-“House of Debt,” by Atif Mian and Amir Sufi, which I bought through Amazon following the recommendation by Nacho González. The book argues that the global economic and financial crisis has been caused by excess debt, and that this dangerously reduces consumption and aggregate demand. The solution is a financial system that is less dependent on debt and more on equity-like instruments that share risk, along the lines of the recommendations of Robert Shiller.
-“Funding the Nation,” by Irish historian Michael Keyes, which I bought in Dublin last week. This is a book about how successful political movements, such as Irish nationalism in the XIX and XX centuries, need financial resources, and how these, in the case of Ireland, were found in Catholic parishes and among Irish-American exiles. It is the story of how financing was key, and how funds were obtained and sometimes misappropriated.

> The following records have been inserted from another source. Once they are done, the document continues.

-- ==== Sys2Proof/Laws/Ops.lean ====
section
/-! SUPPORT. What each shared operation leaves as it was: one lemma per field, and one lemma that says all a reason can do
when it is added. -/

namespace Sys2Proof.Machine

variable (s : State)

theorem State.tick_eq : s.tick = s.setNow (s.now + 1) := rfl

@[simp] theorem State.raise_now (n : Notice) : (s.raise n).now = s.now := rfl
@[simp] theorem State.raise_free (n : Notice) : (s.raise n).free = s.free := rfl
@[simp] theorem State.raise_inReset (n : Notice) : (s.raise n).inReset = s.inReset := rfl
@[simp] theorem State.raise_settings (n : Notice) : (s.raise n).settings = s.settings := rfl
@[simp] theorem State.raise_pos (n : Notice) : (s.raise n).pos = s.pos := rfl
@[simp] theorem State.raise_gdu (n : Notice) : (s.raise n).gdu = s.gdu := rfl
@[simp] theorem State.raise_msv (n : Notice) : (s.raise n).msv = s.msv := rfl
@[simp] theorem State.raise_rsm (n : Notice) : (s.raise n).rsm = s.rsm := rfl
@[simp] theorem State.raise_cue (n : Notice) : (s.raise n).cue = s.cue := rfl
@[simp] theorem State.raise_flp (n : Notice) : (s.raise n).flp = s.flp := rfl
@[simp] theorem State.raise_snd (n : Notice) : (s.raise n).snd = s.snd := rfl
@[simp] theorem State.raise_port (n : Notice) : (s.raise n).port = s.port := rfl
@[simp] theorem State.raise_lines (n : Notice) : (s.raise n).lines = s.lines := rfl
@[simp] theorem State.raise_pending (n : Notice) : (s.raise n).pending = s.pending := rfl

@[simp] theorem State.setVoice_now (i : Nat) (v : Voice) : (State.setVoice i v s).now = s.now := rfl
@[simp] theorem State.setVoice_free (i : Nat) (v : Voice) : (State.setVoice i v s).free = s.free := rfl
@[simp] theorem State.setVoice_inReset (i : Nat) (v : Voice) : (State.setVoice i v s).inReset = s.inReset := rfl
@[simp] theorem State.setVoice_settings (i : Nat) (v : Voice) : (State.setVoice i v s).settings = s.settings := rfl
@[simp] theorem State.setVoice_pos (i : Nat) (v : Voice) : (State.setVoice i v s).pos = s.pos := rfl
@[simp] theorem State.setVoice_gdu (i : Nat) (v : Voice) : (State.setVoice i v s).gdu = s.gdu := rfl
@[simp] theorem State.setVoice_msv (i : Nat) (v : Voice) : (State.setVoice i v s).msv = s.msv := rfl
@[simp] theorem State.setVoice_rsm (i : Nat) (v : Voice) : (State.setVoice i v s).rsm = s.rsm := rfl
@[simp] theorem State.setVoice_cue (i : Nat) (v : Voice) : (State.setVoice i v s).cue = s.cue := rfl
@[simp] theorem State.setVoice_flp (i : Nat) (v : Voice) : (State.setVoice i v s).flp = s.flp := rfl
@[simp] theorem State.setVoice_ntu (i : Nat) (v : Voice) : (State.setVoice i v s).ntu = s.ntu := rfl
@[simp] theorem State.setVoice_port (i : Nat) (v : Voice) : (State.setVoice i v s).port = s.port := rfl
@[simp] theorem State.setVoice_lines (i : Nat) (v : Voice) : (State.setVoice i v s).lines = s.lines := rfl
@[simp] theorem State.setVoice_pending (i : Nat) (v : Voice) : (State.setVoice i v s).pending = s.pending := rfl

And two books that I bought yesterday in the book-shop of Barcelona’s science museum (“Cosmocaixa”), and that are representative of new frontiers of research –I will probably treat my students experimentally with them this year:
-“Networks. A Very Short Introduction,” by Guido Caldarelli and Michele Catanzaro. This belongs to the “very short introduction” collection, which has short guides on pretty much everything by prestigious scientists and experts, with good bibliographies and references. The analysis of social dynamics in networks has important applications in economics, finance and politics.
-“Neuro. The New Brain Sciences and the Management of the Mind,” by Nikolas Rose and Joelle M. Abi-Rached. They survey the burgeoning research on neuro-sciences, critically discuss their social implications, and present their applications in social and other sciences.